=== Begin Enclosure ===
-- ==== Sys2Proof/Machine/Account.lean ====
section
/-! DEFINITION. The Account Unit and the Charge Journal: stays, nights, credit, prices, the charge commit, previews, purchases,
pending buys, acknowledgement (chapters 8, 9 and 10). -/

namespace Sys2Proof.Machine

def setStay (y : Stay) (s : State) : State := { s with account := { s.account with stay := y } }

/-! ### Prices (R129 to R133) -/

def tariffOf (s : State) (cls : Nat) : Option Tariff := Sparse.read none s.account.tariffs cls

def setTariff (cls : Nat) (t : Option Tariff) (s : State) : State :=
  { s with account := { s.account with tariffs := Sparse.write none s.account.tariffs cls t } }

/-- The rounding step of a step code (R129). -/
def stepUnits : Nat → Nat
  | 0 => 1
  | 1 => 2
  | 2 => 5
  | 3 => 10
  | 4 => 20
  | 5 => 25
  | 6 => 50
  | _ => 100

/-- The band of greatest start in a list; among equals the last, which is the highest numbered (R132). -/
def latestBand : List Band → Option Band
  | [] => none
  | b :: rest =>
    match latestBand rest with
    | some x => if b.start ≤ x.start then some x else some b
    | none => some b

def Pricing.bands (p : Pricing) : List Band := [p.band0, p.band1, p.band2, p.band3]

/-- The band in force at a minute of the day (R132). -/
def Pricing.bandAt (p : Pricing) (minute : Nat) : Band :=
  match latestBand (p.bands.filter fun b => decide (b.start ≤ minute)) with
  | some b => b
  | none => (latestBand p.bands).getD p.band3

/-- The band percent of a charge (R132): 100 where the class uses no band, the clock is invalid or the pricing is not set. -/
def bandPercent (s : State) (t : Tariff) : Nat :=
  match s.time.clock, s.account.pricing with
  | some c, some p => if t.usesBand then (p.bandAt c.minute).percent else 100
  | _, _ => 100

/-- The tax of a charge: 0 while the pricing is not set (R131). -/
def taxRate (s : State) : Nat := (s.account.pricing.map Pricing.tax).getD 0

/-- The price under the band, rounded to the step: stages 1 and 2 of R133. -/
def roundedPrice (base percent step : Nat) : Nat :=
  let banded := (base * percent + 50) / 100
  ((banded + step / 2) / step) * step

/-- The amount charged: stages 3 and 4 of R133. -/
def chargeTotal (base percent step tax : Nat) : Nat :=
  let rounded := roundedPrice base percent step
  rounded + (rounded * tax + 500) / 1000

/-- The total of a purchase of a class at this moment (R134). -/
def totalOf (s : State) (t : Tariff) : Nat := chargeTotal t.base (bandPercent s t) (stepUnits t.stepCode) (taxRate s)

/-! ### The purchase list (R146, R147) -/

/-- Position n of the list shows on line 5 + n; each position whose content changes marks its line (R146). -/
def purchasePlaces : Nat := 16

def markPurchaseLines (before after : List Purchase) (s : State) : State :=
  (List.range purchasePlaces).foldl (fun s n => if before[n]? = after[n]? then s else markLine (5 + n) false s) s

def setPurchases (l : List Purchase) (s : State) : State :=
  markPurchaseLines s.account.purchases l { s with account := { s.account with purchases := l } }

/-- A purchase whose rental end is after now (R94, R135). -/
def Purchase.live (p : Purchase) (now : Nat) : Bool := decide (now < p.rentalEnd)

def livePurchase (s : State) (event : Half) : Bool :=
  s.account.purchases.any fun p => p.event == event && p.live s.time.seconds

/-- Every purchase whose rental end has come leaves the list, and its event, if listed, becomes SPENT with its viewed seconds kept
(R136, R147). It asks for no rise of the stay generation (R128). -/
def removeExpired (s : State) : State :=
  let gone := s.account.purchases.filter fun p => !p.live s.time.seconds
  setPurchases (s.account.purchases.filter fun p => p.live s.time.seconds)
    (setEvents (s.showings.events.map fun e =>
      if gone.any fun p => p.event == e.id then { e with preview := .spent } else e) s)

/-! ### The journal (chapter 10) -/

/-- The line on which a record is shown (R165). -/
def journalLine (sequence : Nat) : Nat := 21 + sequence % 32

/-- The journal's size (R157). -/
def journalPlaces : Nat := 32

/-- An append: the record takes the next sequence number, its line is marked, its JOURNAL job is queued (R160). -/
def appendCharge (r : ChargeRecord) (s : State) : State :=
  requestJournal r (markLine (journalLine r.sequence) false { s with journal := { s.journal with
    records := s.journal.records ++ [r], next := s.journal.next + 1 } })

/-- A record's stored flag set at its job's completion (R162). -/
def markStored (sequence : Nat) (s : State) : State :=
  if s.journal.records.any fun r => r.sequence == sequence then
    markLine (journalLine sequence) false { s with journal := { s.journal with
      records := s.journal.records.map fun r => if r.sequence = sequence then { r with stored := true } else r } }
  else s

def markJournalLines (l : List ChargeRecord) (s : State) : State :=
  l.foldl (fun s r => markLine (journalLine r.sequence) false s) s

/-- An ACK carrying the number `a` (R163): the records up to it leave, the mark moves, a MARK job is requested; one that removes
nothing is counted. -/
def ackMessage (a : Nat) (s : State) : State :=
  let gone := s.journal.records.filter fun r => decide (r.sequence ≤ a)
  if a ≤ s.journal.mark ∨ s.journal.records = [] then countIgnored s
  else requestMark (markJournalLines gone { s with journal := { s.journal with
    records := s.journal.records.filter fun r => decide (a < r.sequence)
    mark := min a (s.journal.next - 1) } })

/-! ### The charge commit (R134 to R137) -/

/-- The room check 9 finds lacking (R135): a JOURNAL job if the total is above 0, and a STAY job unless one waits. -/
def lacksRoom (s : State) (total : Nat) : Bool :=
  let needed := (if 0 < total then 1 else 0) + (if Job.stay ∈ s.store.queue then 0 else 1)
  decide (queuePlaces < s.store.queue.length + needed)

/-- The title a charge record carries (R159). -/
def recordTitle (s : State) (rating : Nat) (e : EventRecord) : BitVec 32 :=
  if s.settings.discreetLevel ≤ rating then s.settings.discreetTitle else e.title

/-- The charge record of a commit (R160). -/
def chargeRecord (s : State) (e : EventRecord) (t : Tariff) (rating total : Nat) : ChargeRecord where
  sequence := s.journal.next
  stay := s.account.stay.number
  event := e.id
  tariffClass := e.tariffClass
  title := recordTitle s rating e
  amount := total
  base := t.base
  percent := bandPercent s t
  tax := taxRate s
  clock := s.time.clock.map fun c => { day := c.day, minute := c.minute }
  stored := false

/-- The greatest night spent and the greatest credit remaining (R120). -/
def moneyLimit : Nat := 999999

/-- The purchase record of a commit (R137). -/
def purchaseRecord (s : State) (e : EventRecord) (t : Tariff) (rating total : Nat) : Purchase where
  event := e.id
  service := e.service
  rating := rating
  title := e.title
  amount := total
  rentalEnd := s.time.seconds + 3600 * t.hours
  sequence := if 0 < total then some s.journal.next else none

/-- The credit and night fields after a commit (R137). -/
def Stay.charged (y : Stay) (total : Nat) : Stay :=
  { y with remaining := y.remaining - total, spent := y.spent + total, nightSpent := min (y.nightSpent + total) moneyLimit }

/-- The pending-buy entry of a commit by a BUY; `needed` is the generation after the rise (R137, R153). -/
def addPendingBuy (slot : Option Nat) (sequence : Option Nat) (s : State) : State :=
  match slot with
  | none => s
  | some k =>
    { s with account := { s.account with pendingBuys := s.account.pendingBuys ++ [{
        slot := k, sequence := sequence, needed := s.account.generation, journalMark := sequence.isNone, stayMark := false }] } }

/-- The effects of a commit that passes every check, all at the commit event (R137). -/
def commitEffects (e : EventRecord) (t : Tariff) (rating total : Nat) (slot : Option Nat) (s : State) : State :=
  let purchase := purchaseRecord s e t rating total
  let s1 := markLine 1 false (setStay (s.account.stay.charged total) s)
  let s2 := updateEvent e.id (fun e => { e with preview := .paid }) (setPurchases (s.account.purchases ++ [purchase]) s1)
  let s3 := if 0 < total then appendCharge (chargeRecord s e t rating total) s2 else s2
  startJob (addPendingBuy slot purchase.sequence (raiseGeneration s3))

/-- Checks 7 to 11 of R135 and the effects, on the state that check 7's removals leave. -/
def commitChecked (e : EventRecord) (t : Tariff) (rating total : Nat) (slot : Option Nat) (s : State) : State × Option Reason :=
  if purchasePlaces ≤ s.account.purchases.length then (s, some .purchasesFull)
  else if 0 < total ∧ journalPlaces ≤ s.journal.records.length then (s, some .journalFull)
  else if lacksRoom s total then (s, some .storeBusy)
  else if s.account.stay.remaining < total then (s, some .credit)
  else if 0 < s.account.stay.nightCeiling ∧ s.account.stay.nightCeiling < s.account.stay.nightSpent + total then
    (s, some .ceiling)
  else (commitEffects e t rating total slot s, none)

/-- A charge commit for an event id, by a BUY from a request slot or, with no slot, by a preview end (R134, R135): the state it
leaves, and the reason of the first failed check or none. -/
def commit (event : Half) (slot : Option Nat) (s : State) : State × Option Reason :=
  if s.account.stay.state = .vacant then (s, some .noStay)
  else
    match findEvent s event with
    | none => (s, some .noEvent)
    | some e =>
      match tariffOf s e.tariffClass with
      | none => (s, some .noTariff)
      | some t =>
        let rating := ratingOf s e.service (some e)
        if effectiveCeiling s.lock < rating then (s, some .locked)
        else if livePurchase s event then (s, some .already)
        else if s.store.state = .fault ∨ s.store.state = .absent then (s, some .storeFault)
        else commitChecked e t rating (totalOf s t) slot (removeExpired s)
=== End Enclosure ===
> _EXERCISE DESCRIPTION_
Each line in the listing above from the one containing "def purchasePlaces : Nat := 16" through the one containing "def setPurchases (l" should be repeated exactly, and no other line.

> _WRITTEN ANSWER_
def purchasePlaces : Nat := 16

def markPurchaseLines (before after : List Purchase) (s : State) : State :=
  (List.range purchasePlaces).foldl (fun s n => if before[n]? = after[n]? then s else markLine (5 + n) false s) s

def setPurchases (l : List Purchase) (s : State) : State :=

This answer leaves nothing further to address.